/-- The unlock value of each page (R51). -/
def unlockValue (p : Nat) : Word :=
  match p with
  | 0 => 0x53595331
  | 1 => 0x46414231
  | 2 => 0x4D544231
  | 3 => 0x53434831
  | 4 => 0x54534B31
  | 5 => 0x494D4731
  | 6 => 0x444F4D31
  | 7 => 0x494E5431
  | 8 => 0x45565331
  | 9 => 0x464C5431
  | 10 => 0x57445431
  | 11 => 0x424F5431
  | 12 => 0x50524631
  | 13 => 0x58464C31
  | 14 => 0x43525931
  | 15 => 0x4C4E4B31
  | 16 => 0x454E4731
  | 17 => 0x454E4731
  | 18 => 0x454E4731
  | 19 => 0x454E4731
  | 20 => 0x454E4731
  | 21 => 0x454E4731
  | 22 => 0x454E4731
  | 23 => 0x454E4731
  | 24 => 0x46423031
  | 25 => 0x46423131
  | 26 => 0x46425431
  | 27 => 0x52494F31
  | 28 => 0x45544831
  | 29 => 0x45535731
  | 30 => 0x53523031
  | 31 => 0x53523131
  | 32 => 0x53523231
  | 33 => 0x53523331
  | 34 => 0x53564331
  | 35 => 0x514D4731
  | 64 => 0x4D535931
  | 65 => 0x4C4E4B31
  | 66 => 0x43485231
  | 67 => 0x504D5531
  | 68 => 0x4E564D31
  | 69 => 0x4E435431
  | 70 => 0x45565231
  | 71 => 0x4B455931
  | 72 => 0x41494F31
  | 73 => 0x41494F41
  | 74 => 0x41494F42
  | 75 => 0x41494F43
  | 76 => 0x41494F44
  | 77 => 0x48525431
  | 78 => 0x4D545231
  | 79 => 0x4D544331
  | 80 => 0x4D545631
  | 81 => 0x4D544531
  | 82 => 0x504C5331
  | 83 => 0x44494F31
  | 84 => 0x4F484D31
  | _ => 0

/-- TYPE and INSTANCE of each page, as PAGE_ID shows them (R59, R60). -/
def pageType (p : Nat) : Nat × Nat :=
  match p with
  | 0 => (0x01, 0)
  | 1 => (0x02, 0)
  | 2 => (0x03, 0)
  | 3 => (0x04, 0)
  | 4 => (0x05, 0)
  | 5 => (0x06, 0)
  | 6 => (0x07, 0)
  | 7 => (0x08, 0)
  | 8 => (0x09, 0)
  | 9 => (0x0A, 0)
  | 10 => (0x0B, 0)
  | 11 => (0x0C, 0)
  | 12 => (0x0D, 0)
  | 13 => (0x0E, 0)
  | 14 => (0x0F, 0)
  | 15 => (0x10, 0)
  | 16 => (0x11, 0)
  | 17 => (0x11, 1)
  | 18 => (0x11, 2)
  | 19 => (0x11, 3)
  | 20 => (0x11, 4)
  | 21 => (0x11, 5)
  | 22 => (0x11, 6)
  | 23 => (0x11, 7)
  | 24 => (0x12, 0)
  | 25 => (0x12, 1)
  | 26 => (0x13, 0)
  | 27 => (0x14, 0)
  | 28 => (0x15, 0)
  | 29 => (0x16, 0)
  | 30 => (0x17, 0)
  | 31 => (0x17, 1)
  | 32 => (0x17, 2)
  | 33 => (0x17, 3)
  | 34 => (0x18, 0)
  | 35 => (0x19, 0)
  | 64 => (0x41, 0)
  | 65 => (0x42, 0)
  | 66 => (0x43, 0)
  | 67 => (0x44, 0)
  | 68 => (0x45, 0)
  | 69 => (0x46, 0)
  | 70 => (0x47, 0)
  | 71 => (0x48, 0)
  | 72 => (0x49, 0)
  | 73 => (0x4A, 0)
  | 74 => (0x4A, 1)
  | 75 => (0x4A, 2)
  | 76 => (0x4A, 3)
  | 77 => (0x4B, 0)
  | 78 => (0x4C, 0)
  | 79 => (0x4D, 0)
  | 80 => (0x4E, 0)
  | 81 => (0x4F, 0)
  | 82 => (0x50, 0)
  | 83 => (0x51, 0)
  | 84 => (0x52, 0)
  | _ => (0, 0)

abbrev pSYS : Nat := 0
abbrev pFAB : Nat := 1
abbrev pMTB : Nat := 2
abbrev pSCH : Nat := 3
abbrev pTSK : Nat := 4
abbrev pIMG : Nat := 5
abbrev pDOM : Nat := 6
abbrev pINT : Nat := 7
abbrev pEVS : Nat := 8
abbrev pFLT : Nat := 9
abbrev pWDT : Nat := 10
abbrev pBOOT : Nat := 11
abbrev pPRF : Nat := 12
abbrev pXFL : Nat := 13
abbrev pCRY : Nat := 14
abbrev pDDL : Nat := 15
abbrev pENG : Nat := 16
abbrev pFB : Nat := 24
abbrev pFBT : Nat := 26
abbrev pRIO : Nat := 27
abbrev pETH : Nat := 28
abbrev pESW : Nat := 29
abbrev pSER : Nat := 30
abbrev pSVC : Nat := 34
abbrev pQMG : Nat := 35
abbrev pMSYS : Nat := 64
abbrev pDDLM : Nat := 65
abbrev pCHR : Nat := 66
abbrev pPMU : Nat := 67
abbrev pNVM : Nat := 68
abbrev pNCT : Nat := 69
abbrev pEVR : Nat := 70
abbrev pKEY : Nat := 71
abbrev pAIO : Nat := 72
abbrev pAIOC : Nat := 73
abbrev pHRT : Nat := 77
abbrev pMTR : Nat := 78
abbrev pMTC : Nat := 79
abbrev pMTV : Nat := 80
abbrev pMTE : Nat := 81
abbrev pPLS : Nat := 82
abbrev pDIO : Nat := 83
abbrev pOHM : Nat := 84
abbrev pTask : Nat := 128
abbrev pStn : Nat := 192
abbrev pWslot : Nat := 320

end Sys2Proof.Machine
end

-- -- --

- REQUIRED WORK -
The lines to extract from the data above begin with the line containing "abbrev pFAB : Nat := 1" and end with the line containing "abbrev pENG : Nat := 16". Extract them exactly, including both.

- SOLUTION -
abbrev pFAB : Nat := 1
abbrev pMTB : Nat := 2
abbrev pSCH : Nat := 3
abbrev pTSK : Nat := 4
abbrev pIMG : Nat := 5
abbrev pDOM : Nat := 6
abbrev pINT : Nat := 7
abbrev pEVS : Nat := 8
abbrev pFLT : Nat := 9
abbrev pWDT : Nat := 10
abbrev pBOOT : Nat := 11
abbrev pPRF : Nat := 12
abbrev pXFL : Nat := 13
abbrev pCRY : Nat := 14
abbrev pDDL : Nat := 15
abbrev pENG : Nat := 16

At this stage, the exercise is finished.